(Information shown Opens)

-- ==== Sys2Proof/Tests/Slice0.lean ====
section
/-! SUPPORT. Tests by named theorems: every opcode's word written out from 30_encoding.md R82, what the checks of WellFormed refuse,
the worked vectors of 95_test_vectors.md, and a concrete state for the hypotheses of every statement. -/

namespace Sys2Proof.Tests

open Sys2Proof Sys2Proof.Machine

set_option maxRecDepth 20000

/-! ### Helpers -/

/-- The start state of 95_test_vectors.md section 0, in an AC mode. -/
def start (m : AcMode) : State :=
  { State.atLaunch { defaultParams with acMode := m, io := .minimal } [] with pc := 0x0100, sp := 0x2400 }

/-- The state with memory bytes listed and the instruction's bytes placed at PC. -/
def withBytes (cells : List Host.Cell) (bs : List Byte) (s : State) : State :=
  { s with mem := writeBytes (writeCells s.mem cells) s.pc.toNat bs }

/-- One step of `s` answers exactly `t`. -/
def stepsTo (s t : State) : Bool :=
  match step s with
  | .next u => decide (u = t)
  | .fault _ => false
  | .refused _ => false

/-- An outcome is exactly the next state `t`. -/
def answers (x : Host.Outcome State Fault Refusal) (t : State) : Bool :=
  match x with
  | .next u => decide (u = t)
  | .fault _ => false
  | .refused _ => false

/-- The one state an outcome answers, or the given one. -/
def after (x : Host.Outcome State Fault Refusal) (s : State) : State :=
  match x with
  | .next u => u
  | .fault _ => s
  | .refused _ => s

/-- A vector in one AC mode: start state, memory, bytes at PC, memory bytes changed, end state. -/
def vector (m : AcMode) (init : State → State) (cells : List Host.Cell) (bs : List Byte) (changed : List Host.Cell)
    (post : State → State) : Bool :=
  let s := withBytes cells bs (init (start m))
  stepsTo s (post { s with mem := writeCells s.mem changed })

/-- A vector with one end state for both AC modes. -/
def vectorBoth (init : State → State) (cells : List Host.Cell) (bs : List Byte) (changed : List Host.Cell)
    (post : State → State) : Bool :=
  vector .zero init cells bs changed post && vector .computed init cells bs changed post

/-- A vector that ends in a fault: the kind, its code, pc, opcode and detail; all else as in the start state. -/
def faultVector (init : State → State) (cells : List Host.Cell) (bs : List Byte) (k : FaultKind) (code : Nat) (pc : Word)
    (opcode : Option Byte) (detail : Option Nat) : Bool :=
  vectorBoth init cells bs [] (fun s => { s with run := .faulted { kind := k, pc, opcode, detail } }) &&
    decide (codeOfFault k = code)

/-- Each word decodes, as the opcode table numbers bits, to its instruction, which is well formed and encodes to those bytes. -/
def decodes (nbits : Nat) (rows : List (Nat × Instr)) : Bool :=
  rows.all fun r => decide (decodeTableWord nbits r.1 = some r.2) && r.2.wf && decide (r.2.format.bytes * 8 = nbits) &&
    decide (encode r.2 ++ List.replicate (3 - nbits / 8) 0 = tableBytes nbits r.1)

/-! ### Decoding: every opcode, by the rows of 30_encoding.md R82 -/

/-- `00000000` NOP, `00ddd000` *NOP. -/
theorem test_decode_nop : decodes 8 [
    (0b00000000, .nop), (0b00001000, .nopAlias08), (0b00010000, .nopAlias10), (0b00011000, .nopAlias18),
    (0b00100000, .nopAlias20), (0b00101000, .nopAlias28), (0b00110000, .nopAlias30), (0b00111000, .nopAlias38)] = true := by decide

/-- `00rp0001` LXI rp,d16. -/
theorem test_decode_lxi : decodes 24 [
    (0b000100100011010000000001, .lxiB 0x1234), (0b000100100011010000010001, .lxiD 0x1234),
    (0b000100100011010000100001, .lxiH 0x1234), (0b000100100011010000110001, .lxiSp 0x1234)] = true := by decide

/-- `00rp1001` DAD rp. -/
theorem test_decode_dad : decodes 8 [
    (0b00001001, .dadB), (0b00011001, .dadD), (0b00101001, .dadH), (0b00111001, .dadSp)] = true := by decide

/-- `00rp0011` INX rp, `00rp1011` DCX rp. -/
theorem test_decode_inx_dcx : decodes 8 [
    (0b00000011, .inxB), (0b00010011, .inxD), (0b00100011, .inxH), (0b00110011, .inxSp),
    (0b00001011, .dcxB), (0b00011011, .dcxD), (0b00101011, .dcxH), (0b00111011, .dcxSp)] = true := by decide

/-- `00ddd100` INR ddd. -/
theorem test_decode_inr : decodes 8 [
    (0b00000100, .inrB), (0b00001100, .inrC), (0b00010100, .inrD), (0b00011100, .inrE),
    (0b00100100, .inrH), (0b00101100, .inrL), (0b00110100, .inrM), (0b00111100, .inrA)] = true := by decide

/-- `00ddd101` DCR ddd. -/
theorem test_decode_dcr : decodes 8 [
    (0b00000101, .dcrB), (0b00001101, .dcrC), (0b00010101, .dcrD), (0b00011101, .dcrE),
    (0b00100101, .dcrH), (0b00101101, .dcrL), (0b00110101, .dcrM), (0b00111101, .dcrA)] = true := by decide

/-- `00ddd110` MVI ddd,d8. -/
theorem test_decode_mvi : decodes 16 [
    (0b1010010100000110, .mviB 0b10100101), (0b1010010100001110, .mviC 0b10100101),
    (0b1010010100010110, .mviD 0b10100101), (0b1010010100011110, .mviE 0b10100101),
    (0b1010010100100110, .mviH 0b10100101), (0b1010010100101110, .mviL 0b10100101),
    (0b1010010100110110, .mviM 0b10100101), (0b1010010100111110, .mviA 0b10100101)] = true := by decide

/-- `000p0010` STAX, `000p1010` LDAX. -/
theorem test_decode_stax_ldax : decodes 8 [
    (0b00000010, .staxB), (0b00010010, .staxD), (0b00001010, .ldaxB), (0b00011010, .ldaxD)] = true := by decide

/-- 0x22 SHLD, 0x2A LHLD, 0x32 STA, 0x3A LDA. -/
theorem test_decode_direct : decodes 24 [
    (0b000100100011010000100010, .shld 0x1234), (0b000100100011010000101010, .lhld 0x1234),
    (0b000100100011010000110010, .sta 0x1234), (0b000100100011010000111010, .lda 0x1234)] = true := by decide

/-- 0x07 RLC, 0x0F RRC, 0x17 RAL, 0x1F RAR, 0x27 DAA, 0x2F CMA, 0x37 STC, 0x3F CMC. -/
theorem test_decode_rotate_carry : decodes 8 [
    (0b00000111, .rlc), (0b00001111, .rrc), (0b00010111, .ral), (0b00011111, .rar),
    (0b00100111, .daa), (0b00101111, .cma), (0b00110111, .stc), (0b00111111, .cmc)] = true := by decide

/-- `01dddsss` MOV B,sss. -/
theorem test_decode_mov_b : decodes 8 [
    (0b01000000, .movBB), (0b01000001, .movBC), (0b01000010, .movBD), (0b01000011, .movBE),
    (0b01000100, .movBH), (0b01000101, .movBL), (0b01000110, .movBM), (0b01000111, .movBA)] = true := by decide

/-- `01dddsss` MOV C,sss. -/
theorem test_decode_mov_c : decodes 8 [
    (0b01001000, .movCB), (0b01001001, .movCC), (0b01001010, .movCD), (0b01001011, .movCE),
    (0b01001100, .movCH), (0b01001101, .movCL), (0b01001110, .movCM), (0b01001111, .movCA)] = true := by decide

/-- `01dddsss` MOV D,sss. -/
theorem test_decode_mov_d : decodes 8 [
    (0b01010000, .movDB), (0b01010001, .movDC), (0b01010010, .movDD), (0b01010011, .movDE),
    (0b01010100, .movDH), (0b01010101, .movDL), (0b01010110, .movDM), (0b01010111, .movDA)] = true := by decide

/-- `01dddsss` MOV E,sss. -/
theorem test_decode_mov_e : decodes 8 [
    (0b01011000, .movEB), (0b01011001, .movEC), (0b01011010, .movED), (0b01011011, .movEE),
    (0b01011100, .movEH), (0b01011101, .movEL), (0b01011110, .movEM), (0b01011111, .movEA)] = true := by decide

/-- `01dddsss` MOV H,sss. -/
theorem test_decode_mov_h : decodes 8 [
    (0b01100000, .movHB), (0b01100001, .movHC), (0b01100010, .movHD), (0b01100011, .movHE),
    (0b01100100, .movHH), (0b01100101, .movHL), (0b01100110, .movHM), (0b01100111, .movHA)] = true := by decide

/-- `01dddsss` MOV L,sss. -/
theorem test_decode_mov_l : decodes 8 [
    (0b01101000, .movLB), (0b01101001, .movLC), (0b01101010, .movLD), (0b01101011, .movLE),
    (0b01101100, .movLH), (0b01101101, .movLL), (0b01101110, .movLM), (0b01101111, .movLA)] = true := by decide

/-- `01dddsss` MOV M,sss except HLT. -/
theorem test_decode_mov_m : decodes 8 [
    (0b01110000, .movMB), (0b01110001, .movMC), (0b01110010, .movMD), (0b01110011, .movME),
    (0b01110100, .movMH), (0b01110101, .movML), (0b01110110, .hlt), (0b01110111, .movMA)] = true := by decide

/-- `01dddsss` MOV A,sss. -/
theorem test_decode_mov_a : decodes 8 [
    (0b01111000, .movAB), (0b01111001, .movAC), (0b01111010, .movAD), (0b01111011, .movAE),
    (0b01111100, .movAH), (0b01111101, .movAL), (0b01111110, .movAM), (0b01111111, .movAA)] = true := by decide

/-- `10alusss`, alu = 0. -/
theorem test_decode_add : decodes 8 [
    (0b10000000, .addB), (0b10000001, .addC), (0b10000010, .addD), (0b10000011, .addE),
    (0b10000100, .addH), (0b10000101, .addL), (0b10000110, .addM), (0b10000111, .addA)] = true := by decide

/-- `10alusss`, alu = 1. -/
theorem test_decode_adc : decodes 8 [
    (0b10001000, .adcB), (0b10001001, .adcC), (0b10001010, .adcD), (0b10001011, .adcE),
    (0b10001100, .adcH), (0b10001101, .adcL), (0b10001110, .adcM), (0b10001111, .adcA)] = true := by decide

/-- `10alusss`, alu = 2. -/
theorem test_decode_sub : decodes 8 [
    (0b10010000, .subB), (0b10010001, .subC), (0b10010010, .subD), (0b10010011, .subE),
    (0b10010100, .subH), (0b10010101, .subL), (0b10010110, .subM), (0b10010111, .subA)] = true := by decide

/-- `10alusss`, alu = 3. -/
theorem test_decode_sbb : decodes 8 [
    (0b10011000, .sbbB), (0b10011001, .sbbC), (0b10011010, .sbbD), (0b10011011, .sbbE),
    (0b10011100, .sbbH), (0b10011101, .sbbL), (0b10011110, .sbbM), (0b10011111, .sbbA)] = true := by decide

/-- `10alusss`, alu = 4. -/
theorem test_decode_ana : decodes 8 [
    (0b10100000, .anaB), (0b10100001, .anaC), (0b10100010, .anaD), (0b10100011, .anaE),
    (0b10100100, .anaH), (0b10100101, .anaL), (0b10100110, .anaM), (0b10100111, .anaA)] = true := by decide

/-- `10alusss`, alu = 5. -/
theorem test_decode_xra : decodes 8 [
    (0b10101000, .xraB), (0b10101001, .xraC), (0b10101010, .xraD), (0b10101011, .xraE),
    (0b10101100, .xraH), (0b10101101, .xraL), (0b10101110, .xraM), (0b10101111, .xraA)] = true := by decide

/-- `10alusss`, alu = 6. -/
theorem test_decode_ora : decodes 8 [
    (0b10110000, .oraB), (0b10110001, .oraC), (0b10110010, .oraD), (0b10110011, .oraE),
    (0b10110100, .oraH), (0b10110101, .oraL), (0b10110110, .oraM), (0b10110111, .oraA)] = true := by decide

/-- `10alusss`, alu = 7. -/
theorem test_decode_cmp : decodes 8 [
    (0b10111000, .cmpB), (0b10111001, .cmpC), (0b10111010, .cmpD), (0b10111011, .cmpE),
    (0b10111100, .cmpH), (0b10111101, .cmpL), (0b10111110, .cmpM), (0b10111111, .cmpA)] = true := by decide

/-- `11ccc000` Rcc. -/
theorem test_decode_rcc : decodes 8 [
    (0b11000000, .rnz), (0b11001000, .rz), (0b11010000, .rnc), (0b11011000, .rc),
    (0b11100000, .rpo), (0b11101000, .rpe), (0b11110000, .rp), (0b11111000, .rm)] = true := by decide

/-- `11ccc010` Jcc a16. -/
theorem test_decode_jcc : decodes 24 [
    (0b000100100011010011000010, .jnz 0x1234), (0b000100100011010011001010, .jz 0x1234),
    (0b000100100011010011010010, .jnc 0x1234), (0b000100100011010011011010, .jc 0x1234),
    (0b000100100011010011100010, .jpo 0x1234), (0b000100100011010011101010, .jpe 0x1234),
    (0b000100100011010011110010, .jp 0x1234), (0b000100100011010011111010, .jm 0x1234)] = true := by decide

/-- `11ccc100` Ccc a16. -/
theorem test_decode_ccc : decodes 24 [
    (0b000100100011010011000100, .cnz 0x1234), (0b000100100011010011001100, .cz 0x1234),
    (0b000100100011010011010100, .cnc 0x1234), (0b000100100011010011011100, .cc 0x1234),
    (0b000100100011010011100100, .cpo 0x1234), (0b000100100011010011101100, .cpe 0x1234),
    (0b000100100011010011110100, .cp 0x1234), (0b000100100011010011111100, .cm 0x1234)] = true := by decide

/-- `11alu110` immediate ALU operation. -/
theorem test_decode_immediate_alu : decodes 16 [
    (0b1010010111000110, .adi 0b10100101), (0b1010010111001110, .aci 0b10100101),
    (0b1010010111010110, .sui 0b10100101), (0b1010010111011110, .sbi 0b10100101),
    (0b1010010111100110, .ani 0b10100101), (0b1010010111101110, .xri 0b10100101),
    (0b1010010111110110, .ori 0b10100101), (0b1010010111111110, .cpi 0b10100101)] = true := by decide

/-- `11nnn111` RST nnn. -/
theorem test_decode_rst : decodes 8 [
    (0b11000111, .rst0), (0b11001111, .rst1), (0b11010111, .rst2), (0b11011111, .rst3),
    (0b11100111, .rst4), (0b11101111, .rst5), (0b11110111, .rst6), (0b11111111, .rst7)] = true := by decide

/-- `11rp0001` POP rp, `11rp0101` PUSH rp (3 = PSW). -/
theorem test_decode_pop_push : decodes 8 [
    (0b11000001, .popB), (0b11010001, .popD), (0b11100001, .popH), (0b11110001, .popPsw),
    (0b11000101, .pushB), (0b11010101, .pushD), (0b11100101, .pushH), (0b11110101, .pushPsw)] = true := by decide

/-- 0xC3 JMP, 0xCB *JMP, 0xCD CALL, 0xDD, 0xED, 0xFD *CALL. -/
theorem test_decode_jmp_call : decodes 24 [
    (0b000100100011010011000011, .jmp 0x1234), (0b000100100011010011001011, .jmpAlias 0x1234),
    (0b000100100011010011001101, .call 0x1234), (0b000100100011010011011101, .callAliasDD 0x1234),
    (0b000100100011010011101101, .callAliasED 0x1234), (0b000100100011010011111101, .callAliasFD 0x1234)] = true := by decide

/-- 0xD3 OUT, 0xDB IN. -/
theorem test_decode_io : decodes 16 [
    (0b1010010111010011, .outp 0b10100101), (0b1010010111011011, .inp 0b10100101)] = true := by decide

/-- 0xC9 RET, 0xD9 *RET, 0xE3 XTHL, 0xE9 PCHL, 0xEB XCHG, 0xF3 DI, 0xF9 SPHL, 0xFB EI. -/
theorem test_decode_single : decodes 8 [
    (0b11001001, .ret), (0b11011001, .retAlias), (0b11100011, .xthl), (0b11101001, .pchl),
    (0b11101011, .xchg), (0b11110011, .di), (0b11111001, .sphl), (0b11111011, .ei)] = true := by decide

/-! ### What the checks of WellFormed refuse -/

/-- A length of 0 or 4 is refused; 1 and 3 are not (R87). -/
theorem test_wf_length : lengthWf 0 = false ∧ lengthWf 4 = false ∧ lengthWf 1 = true ∧ lengthWf 3 = true := by decide

/-- MEM_SIZE 0 and 65537 are refused; 1 and 65536 are not (R5). -/
theorem test_wf_mem_size :
    memSizeWf 0 = false ∧ memSizeWf 65537 = false ∧ memSizeWf 1 = true ∧ memSizeWf 65536 = true := by decide

/-- DAA_MODE = Execute with AC_MODE = Zero is refused (R8). -/
theorem test_wf_daa_mode :
    daaModeWf .execute .zero = false ∧ daaModeWf .execute .computed = true ∧ daaModeWf .fault .zero = true := by decide

/-- Parameters with either check failing are refused; the defaults are not. -/
theorem test_wf_params :
    ({ defaultParams with memSize := 0 } : Params).wf = false ∧
    ({ defaultParams with acMode := .zero, daaMode := .execute } : Params).wf = false ∧ defaultParams.wf = true := by decide

/-- An image one byte too long is refused; one that just fits is not (R240). -/
theorem test_wf_image :
    ({ defaultParams with memSize := 4, loadOffset := 2 } : Params).imageFits [1, 2, 3] = false ∧
    ({ defaultParams with memSize := 4, loadOffset := 2 } : Params).imageFits [1, 2] = true := by decide

/-- A memory out of order, with a repeat, or listing the unlisted byte is refused. -/
theorem test_wf_memory :
    Memory.wf [(3, 1), (2, 1)] = false ∧ Memory.wf [(3, 1), (3, 2)] = false ∧ Memory.wf [(3, 0)] = false ∧
    Memory.wf [(2, 1), (3, 1)] = true := by decide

(Information shown Closes)

Instructions for the task »
Search the listing above for "vectorBoth" and copy every line that has it.

Answer to this exercise »
def vectorBoth (init : State → State) (cells : List Host.Cell) (bs : List Byte) (changed : List Host.Cell)
  vectorBoth init cells bs [] (fun s => { s with run := .faulted { kind := k, pc, opcode, detail } }) &&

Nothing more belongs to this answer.